Saying that the parent is wrong about Apple's cash, does not actually prove they're wrong. "Wrong." is not an argument.
There's practically nothing a rich person can do with their hoard to harm the economy, other than to take that capital out of the domestic economy or invest into a ponzi scheme or asset bubble.
When the ECB introduces such things as negative interest rates then yes, sometimes large amounts of capital does essentially sit and do nothing but be savings (in a healthy real-market economy this would naturally reduce interest rates), large institutional wealth is often as interested in capital preservation as it is in capital growth -- this pretty much what the bond market is all about.
Since QE increases the value of the stock market at the expense of a currency's value, it is actually eating away at the wealth and savings of individuals and redistributing it to stockholders. These stockholders tend to already be quite wealthy themselves.

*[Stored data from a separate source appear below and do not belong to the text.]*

/-- One run after another. -/
theorem run_add {n : Nat} {s t : State} (h : Sys2Proof.core.run n s = .next t) (m : Nat) :
    Sys2Proof.core.run (n + m) s = Sys2Proof.core.run m t := by
  induction n generalizing s with
  | zero => cases h; simp
  | succ n ih =>
    cases hs : Sys2Proof.core.step s with
    | next r =>
      simp only [Host.Core.run, hs] at h
      rw [Nat.add_right_comm, run_succ hs]
      exact ih h
    | fault r => simp only [Host.Core.run, hs] at h; cases h
    | refused r => simp only [Host.Core.run, hs] at h; cases h

/-! ### Every run becomes quiet -/

/-- The steps of all units that are still to come without their host. -/
def State.work (s : State) : Nat :=
  (s.decs.map DecUnit.work).sum + (s.encs.map EncUnit.work).sum

/-- Replacing an element by a smaller one lowers the sum. -/
theorem sum_map_set_lt {α : Type} (f : α → Nat) {l : List α} {i : Nat} {a b : α} (h : l[i]? = some a)
    (hlt : f b < f a) : ((l.set i b).map f).sum < (l.map f).sum := by
  induction l generalizing i with
  | nil => simp at h
  | cons x l ih =>
    cases i with
    | zero => simp at h; subst h; simpa using hlt
    | succ i => simpa using ih (by simpa using h)

/-- No step of a decoder adds to its work. -/
theorem DecUnit.Steps.work_le {u v : DecUnit} (h : u.Steps v) : v.work ≤ u.work := by
  induction h with
  | refl => exact le_refl _
  | head a _ ih => exact ih.trans (Nat.le_of_lt (DecUnit.advance_work_lt a))

/-- No step of an encoder adds to its work. -/
theorem EncUnit.Steps.work_le {p : Params} {u v : EncUnit} (h : u.Steps p v) : v.work ≤ u.work := by
  induction h with
  | refl => exact le_refl _
  | head a _ ih => exact ih.trans (Nat.le_of_lt (EncUnit.advance_work_lt a))

/-- A turn lowers the work left. -/
theorem State.CanStep.work_lt {s : State} {x : UnitId} (h : s.CanStep x) : (s.turnTaken x).work < s.work := by
  have hmax (n : Nat) : max 1 n = (n - 1) + 1 := by omega
  cases x with
  | dec d =>
    obtain ⟨u, hu, ha⟩ := h
    obtain ⟨v, hv⟩ := Option.ne_none_iff_exists'.1 ha
    rw [State.turnTaken_dec hu, hmax, DecUnit.runFor_of_some hv]
    have h1 := (DecUnit.runFor_steps (s.pace.getD u.work - 1) v).work_le
    have h2 := sum_map_set_lt DecUnit.work hu (Nat.lt_of_le_of_lt h1 (DecUnit.advance_work_lt hv))
    simp only [State.work, State.setDec_decs, State.setDec_encs]
    omega
  | enc e =>
    obtain ⟨u, hu, ha⟩ := h
    obtain ⟨v, hv⟩ := Option.ne_none_iff_exists'.1 ha
    rw [State.turnTaken_enc hu, hmax, EncUnit.runFor_of_some hv]
    have h1 := (EncUnit.runFor_steps s.params (s.pace.getD u.work - 1) v).work_le
    have h2 := sum_map_set_lt EncUnit.work hu (Nat.lt_of_le_of_lt h1 (EncUnit.advance_work_lt hv))
    simp only [State.work, State.setEnc_encs, State.setEnc_decs]
    omega

/-- A turn changes the machine. -/
theorem State.CanStep.turnTaken_ne {s : State} {x : UnitId} (h : s.CanStep x) : s.turnTaken x ≠ s := by
  intro e
  have := h.work_lt
  rw [e] at this
  exact Nat.lt_irrefl _ this

/-- A host action other than a wait leaves the rest of the script as it is. -/
theorem State.perform_script {s t : State} {e : HostEvent} (hw : ∀ u, e ≠ .wait u)
    (h : s.perform e = .next t) : t.script = s.script := by
  have dec {d f} (h : s.onDec d f = .next t) : t.script = s.script := by
    unfold State.onDec at h
    split at h
    · cases h
    · split at h <;> cases h; rfl
  have enc {d f} (h : s.onEnc d f = .next t) : t.script = s.script := by
    unfold State.onEnc at h
    split at h
    · cases h
    · split at h <;> cases h; rfl
  cases e with
  | wait u => exact absurd rfl (hw u)
  | read x w o => obtain ⟨v, rfl⟩ := State.mmioRead_next h; rfl
  | write x w o v =>
    simp only [State.perform, State.mmioWrite] at h
    split at h
    · rename_i o' ho
      unfold accessProblem at ho
      split at ho
      · cases ho; cases h
      · split at ho <;> cases ho; cases h
    · split at h <;> split at h
      · cases h
      · rename_i u _
        split at h
        · unfold State.cmdDec at h
          cases hi : (u.ctl.takeWord .dec v).2 with
          | none => simp only [hi] at h; cases h; rfl
          | some i =>
            simp only [hi] at h
            obtain ⟨c, hc⟩ := exec_of_dec (Ctl.takeWord_unitKind hi) { s.setDec _ _ with sel := _ }
            rw [hc] at h
            unfold State.startDec at h
            split at h <;> cases h
            rfl
        · cases h; rfl
      · cases h
      · rename_i u _
        split at h
        · unfold State.cmdEnc at h
          cases hi : (u.ctl.takeWord .enc v).2 with
          | none => simp only [hi] at h; cases h; rfl
          | some i =>
            simp only [hi] at h
            obtain ⟨c, hc⟩ := exec_of_enc (Ctl.takeWord_unitKind hi) { s.setEnc _ _ with sel := _ }
            rw [hc] at h
            unfold State.startEnc at h
            split at h <;> cases h
            rfl
        · cases h; rfl
  | resetUnit x =>
    cases x with
    | dec => simp only [State.perform] at h; exact dec h
    | enc => simp only [State.perform] at h; exact enc h
  | run x =>
    cases x with
    | dec => simp only [State.perform, State.turnOf] at h; exact dec h
    | enc => simp only [State.perform, State.turnOf] at h; exact enc h
  | setPace => cases h; rfl
  | inEvent => exact dec h
  | attachIn => exact dec h
  | soutRoom => simp only [State.perform] at h; exact dec h
  | soutTake => simp only [State.perform] at h; exact dec h
  | attachSout => exact dec h
  | outAnswer => simp only [State.perform] at h; exact enc h
  | attachOut => exact enc h
  | sinWord => simp only [State.perform] at h; exact enc h
  | attachSin => exact enc h
  | copyOut e d =>
    simp only [State.perform, State.copyOut] at h
    split at h
    · cases h
    · exact dec h
  | share =>
    simp only [State.perform] at h
    split at h <;> cases h
    rfl

/-- Progress is fair (R283): a step from a state where a unit can take one shortens the script, or leaves it
as long and the units with less to do. -/
theorem step_progress {s t : State} (hq : ¬ s.Quiet) (h : step s = .next t) :
    t.script.length < s.script.length ∨ (t.script.length = s.script.length ∧ t.work < s.work) := by
  cases hs : s.script with
  | nil =>
    rw [step_of_done hs] at h
    obtain ⟨x, hx, rfl⟩ | ⟨h0, -⟩ := State.settle_next h
    · exact .inr ⟨by simp [hs], hx.work_lt⟩
    · exact absurd h0 hq
  | cons e rest =>
    rw [step_of_script hs] at h
    by_cases hw : ∃ u, e = .wait u
    · obtain ⟨u, rfl⟩ := hw
      obtain ⟨v, ⟨-, rfl⟩ | ⟨-, x, hx, rfl⟩ | ⟨-, h0, -⟩⟩ := State.waitFor_next h
      · exact .inl (by simp)
      · exact .inr ⟨by simp, State.CanStep.work_lt (s := ({ s with script := rest } : State).polled v) hx⟩
      · exact absurd h0 hq
    · have := State.perform_script (fun u hu => hw ⟨u, hu⟩) h
      exact .inl (by rw [this]; simp)
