/-- An encoder changes. -/
theorem State.ChangesOnly.enc {s t : State} {ev d} (f : State.OthersSame s t (some (.enc d))) (h : ∀ u, s.encs[d]? = some u → ∃ v, t.encs[d]? = some v ∧ EncUnit.Change ev d u v) : State.ChangesOnly s t ev (some (.enc d)) := by
  refine ⟨f, fun d' u hu => ⟨u, (f.decs d' (by simp)).trans hu, DecUnit.Change.refl⟩, fun d' u hu => ?_⟩
  by_cases hd : d' = d
  · subst hd; exact h u hu
  · exact ⟨u, (f.encs d' (by simpa using fun h => hd h.symm)).trans hu, EncUnit.Change.refl⟩

/-- A new stream is attached to an idle unit only. -/
theorem whenIdle_next {α} {b : Bool} {u v : α} (h : whenIdle b u = .next v) : v = u := by
  unfold whenIdle at h; split at h <;> cases h; rfl

/-- A turn changes its unit only. -/
theorem State.turnTaken_changes (s : State) {ev} (x : UnitId) : State.ChangesOnly s (s.turnTaken x) ev (some x) := by
  cases x with
  | dec d =>
    cases hu : s.decs[d]? with
    | none => rw [State.turnTaken_of_noDec hu]; exact State.ChangesOnly.none rfl rfl rfl
    | some u =>
      rw [State.turnTaken_dec hu]
      refine State.ChangesOnly.dec (State.OthersSame.setDec ..) fun u' hu' => ?_
      cases hu.symm.trans hu'
      exact ⟨_, List.getElem?_set_self (List.getElem?_eq_some_iff.1 hu).1, DecUnit.runFor_change⟩
  | enc d =>
    cases hu : s.encs[d]? with
    | none => rw [State.turnTaken_of_noEnc hu]; exact State.ChangesOnly.none rfl rfl rfl
    | some u =>
      rw [State.turnTaken_enc hu]
      refine State.ChangesOnly.enc (State.OthersSame.setEnc ..) fun u' hu' => ?_
      cases hu.symm.trans hu'
      exact ⟨_, List.getElem?_set_self (List.getElem?_eq_some_iff.1 hu).1, EncUnit.runFor_change⟩

/-- A read changes no unit (R63). -/
theorem State.mmioRead_changes {s t : State} {u w o ev x} (h : s.mmioRead u w o = .next t) : State.ChangesOnly s t ev x := by
  obtain ⟨v, rfl⟩ := State.mmioRead_next h
  exact State.ChangesOnly.none rfl rfl rfl

/-- A wait changes at most one unit, by a turn of its own. -/
theorem State.waitFor_changes {s t : State} {u ev} (h : s.waitFor u = .next t) : ∃ x, State.ChangesOnly s t ev x := by
  obtain ⟨v, ⟨-, rfl⟩ | ⟨-, x, -, rfl⟩ | ⟨-, -, es, -, -, rfl⟩⟩ := State.waitFor_next h
  · exact ⟨none, State.ChangesOnly.none rfl rfl rfl⟩
  · exact ⟨some x, State.ChangesOnly.relabelR (t := (s.polled v).turnTaken x) (State.ChangesOnly.relabel (s := s.polled v) (State.turnTaken_changes _ x) rfl rfl rfl) rfl rfl rfl⟩
  · exact ⟨none, State.ChangesOnly.none rfl rfl rfl⟩

/-- A register write to a decoder. -/
theorem DecUnit.writeAt_change (u : DecUnit) (off v d) : DecUnit.Change (some (.write (.dec d) 4 off v)) d u (u.writeAt off v) := by
  unfold DecUnit.writeAt
  split
  · rename_i h
    have : off = 4 := by
      simp only [regAt, commonMap, decOnlyMap, List.cons_append, List.nil_append, List.lookup_cons] at h
      by_contra hne
      have h1 : (off == 0x004) = false := by simpa using hne
      simp only [h1] at h
      revert h
      repeat' split
      all_goals (intro h; cases h)
    subst this
    exact .status v rfl rfl
  · unfold Ctl.writeCfg
    cases hb : u.ctl.busy
    · exact .cfg hb rfl rfl
    · exact .same (by simp) (by simp) (by simp)
  · exact DecUnit.Change.refl

/-- A register write to an encoder. -/
theorem EncUnit.writeAt_change (u : EncUnit) (off v d) : EncUnit.Change (some (.write (.enc d) 4 off v)) d u (u.writeAt off v) := by
  unfold EncUnit.writeAt
  split
  · exact EncUnit.Change.refl
  · rename_i h
    have : off = 4 := by
      simp only [regAt, commonMap, List.lookup_cons] at h
      by_contra hne
      have h1 : (off == 0x004) = false := by simpa using hne
      simp only [h1] at h
      revert h
      repeat' split
      all_goals (intro h; cases h)
    subst this
    exact .status v rfl rfl
  · unfold Ctl.writeCfg
    cases hb : u.ctl.busy
    · exact .cfg hb rfl rfl
    · exact .same (by simp) (by simp) (by simp) (fun _ => rfl)
  · split
    · unfold EncUnit.writeFmt
      cases hb : u.ctl.busy
      · exact .cfg hb rfl rfl
      · exact .same rfl (fun _ => rfl) id (fun _ => rfl)
    · exact EncUnit.Change.refl

/-- A write changes the unit it addresses only. -/
theorem State.mmioWrite_changes {s t : State} {u w o v} (h : s.mmioWrite u w o v = .next t) : State.ChangesOnly s t (some (.write u w o v)) (some u) := by
  unfold State.mmioWrite at h
  split at h
  · rename_i o hx
    unfold accessProblem at hx
    split at hx
    · cases hx; cases h
    · split at hx
      · cases hx; cases h
      · cases hx
  · rename_i hx
    have hw : w = 4 := by
      unfold accessProblem at hx
      split at hx
      · cases hx
      · omega
    subst hw
    split at h
    · split at h
      · cases h
      · rename_i u hu
        split at h
        · obtain ⟨f, v', hv, hdc⟩ := State.cmdDec_frame hu h
          exact State.ChangesOnly.dec f fun u' hu' => by rw [hu] at hu'; cases hu'; exact ⟨v', hv, hdc _⟩
        · cases h
          exact State.ChangesOnly.dec (State.OthersSame.setDec ..) fun u' hu' => by rw [hu] at hu'; cases hu'; exact ⟨_, List.getElem?_set_self (List.getElem?_eq_some_iff.1 hu).1, DecUnit.writeAt_change ..⟩
    · split at h
      · cases h
      · rename_i u hu
        split at h
        · rename_i ho
          subst ho
          obtain ⟨f, v', hv, hdc⟩ := State.cmdEnc_frame hu h
          exact State.ChangesOnly.enc f fun u' hu' => by rw [hu] at hu'; cases hu'; exact ⟨v', hv, hdc⟩
        · cases h
          exact State.ChangesOnly.enc (State.OthersSame.setEnc ..) fun u' hu' => by rw [hu] at hu'; cases hu'; exact ⟨_, List.getElem?_set_self (List.getElem?_eq_some_iff.1 hu).1, EncUnit.writeAt_change ..⟩

/-- An action on a decoder, by what it does to the unit. -/
theorem State.onDec_changes {s t : State} {d f ev} (h : s.onDec d f = .next t) (hf : ∀ u v, f u = .next v → DecUnit.Change ev d u v) : State.ChangesOnly s t ev (some (.dec d)) := by
  obtain ⟨a, b⟩ := State.onDec_frame h
  exact State.ChangesOnly.dec a fun u hu => by obtain ⟨v, h1, h2⟩ := b u hu; exact ⟨v, h2, hf u v h1⟩

/-- An action on an encoder, by what it does to the unit. -/
theorem State.onEnc_changes {s t : State} {d f ev} (h : s.onEnc d f = .next t) (hf : ∀ u v, f u = .next v → EncUnit.Change ev d u v) : State.ChangesOnly s t ev (some (.enc d)) := by
  obtain ⟨a, b⟩ := State.onEnc_frame h
  exact State.ChangesOnly.enc a fun u hu => by obtain ⟨v, h1, h2⟩ := b u hu; exact ⟨v, h2, hf u v h1⟩

/-- A host action changes the unit it is addressed to only; a wait, during which the units take turns, changes at most one. -/
theorem State.perform_changes {s t : State} {e : HostEvent} (h : s.perform e = .next t) : ∃ x, (x = e.target ∨ ∃ u, e = .wait u) ∧ State.ChangesOnly s t (some e) x := by
  by_cases hw : ∃ u, e = .wait u
  · obtain ⟨u, rfl⟩ := hw
    obtain ⟨x, g⟩ := State.waitFor_changes h
    exact ⟨x, .inr ⟨u, rfl⟩, g⟩
  refine ⟨_, .inl rfl, ?_⟩
  cases e with
  | wait u => exact absurd ⟨u, rfl⟩ hw
  | read u w o => exact State.mmioRead_changes h
  | write u w o v => exact State.mmioWrite_changes h
  | resetUnit x => cases x with
    | dec d =>
      simp only [State.perform, State.turnOf] at h; exact State.onDec_changes h fun u v hv => .reset rfl
    | enc d =>
      simp only [State.perform, State.turnOf] at h; exact State.onEnc_changes h fun u v hv => .reset rfl
  | run x => cases x with
    | dec d =>
      simp only [State.perform, State.turnOf] at h; exact State.onDec_changes h fun u v hv => by cases hv; exact DecUnit.runFor_change
    | enc d =>
      simp only [State.perform, State.turnOf] at h; exact State.onEnc_changes h fun u v hv => by cases hv; exact EncUnit.runFor_change
  | setPace p => cases h; exact State.ChangesOnly.none rfl rfl rfl
  | inEvent d e =>
    refine State.onDec_changes (show s.onDec d _ = _ from h) fun u v hv => ?_
    change u.deliver e = _ at hv
    unfold DecUnit.deliver at hv
    split at hv
    · cases hv
    · split at hv <;> cases hv <;> exact .same rfl id id
  | attachIn d r t => simp only [State.perform, State.turnOf] at h; exact State.onDec_changes h fun u v hv => by rw [whenIdle_next hv]; exact .same rfl id id
  | soutRoom d n => simp only [State.perform, State.turnOf] at h; exact State.onDec_changes h fun u v hv => by cases hv; exact .same rfl id id
  | soutTake d n => simp only [State.perform, State.turnOf] at h; exact State.onDec_changes h fun u v hv => by cases hv; exact .same rfl id id
  | attachSout d r => simp only [State.perform, State.turnOf] at h; exact State.onDec_changes h fun u v hv => by rw [whenIdle_next hv]; exact .same rfl id id
  | outAnswer d n => simp only [State.perform, State.turnOf] at h; exact State.onEnc_changes h fun u v hv => by cases hv; exact .same rfl id id (fun _ => rfl)
  | attachOut d r => simp only [State.perform, State.turnOf] at h; exact State.onEnc_changes h fun u v hv => by rw [whenIdle_next hv]; exact .same rfl id id (fun _ => rfl)
  | sinWord d n => simp only [State.perform, State.turnOf] at h; exact State.onEnc_changes h fun u v hv => by cases hv; exact .same rfl id id (fun _ => rfl)
  | attachSin d r => simp only [State.perform, State.turnOf] at h; exact State.onEnc_changes h fun u v hv => by rw [whenIdle_next hv]; exact .same rfl id id (fun _ => rfl)
  | copyOut e d =>
    simp only [State.perform, State.copyOut] at h
    split at h
    · cases h
    · exact State.onDec_changes (show s.onDec d _ = _ from h) fun u v hv => by rw [whenIdle_next hv]; exact .same rfl id id
  | share =>
    simp only [State.perform] at h
    split at h <;> cases h
    exact State.ChangesOnly.none rfl rfl rfl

Herein lies the problem. Very wealthy individuals tend to spend a much smaller fraction of their accumulated wealth than members of the middle class. Take that as you may, but at some point these massive stockpiles of capital grow so large that they can't possibly be entirely spent. As the stockpile languishes, it becomes wasted capital: money that has essentially fallen out of circulation within the economy.
Another way to think of it is that one person can only do so many things at once, which means there is an upper limit to how much capital a single person can put to good use. When you go from many people with moderate amounts of wealth, to a few people with lots of wealth, you severely limit the amount of creative work that capital can be used for.
...or at least that's my armchair understanding of things.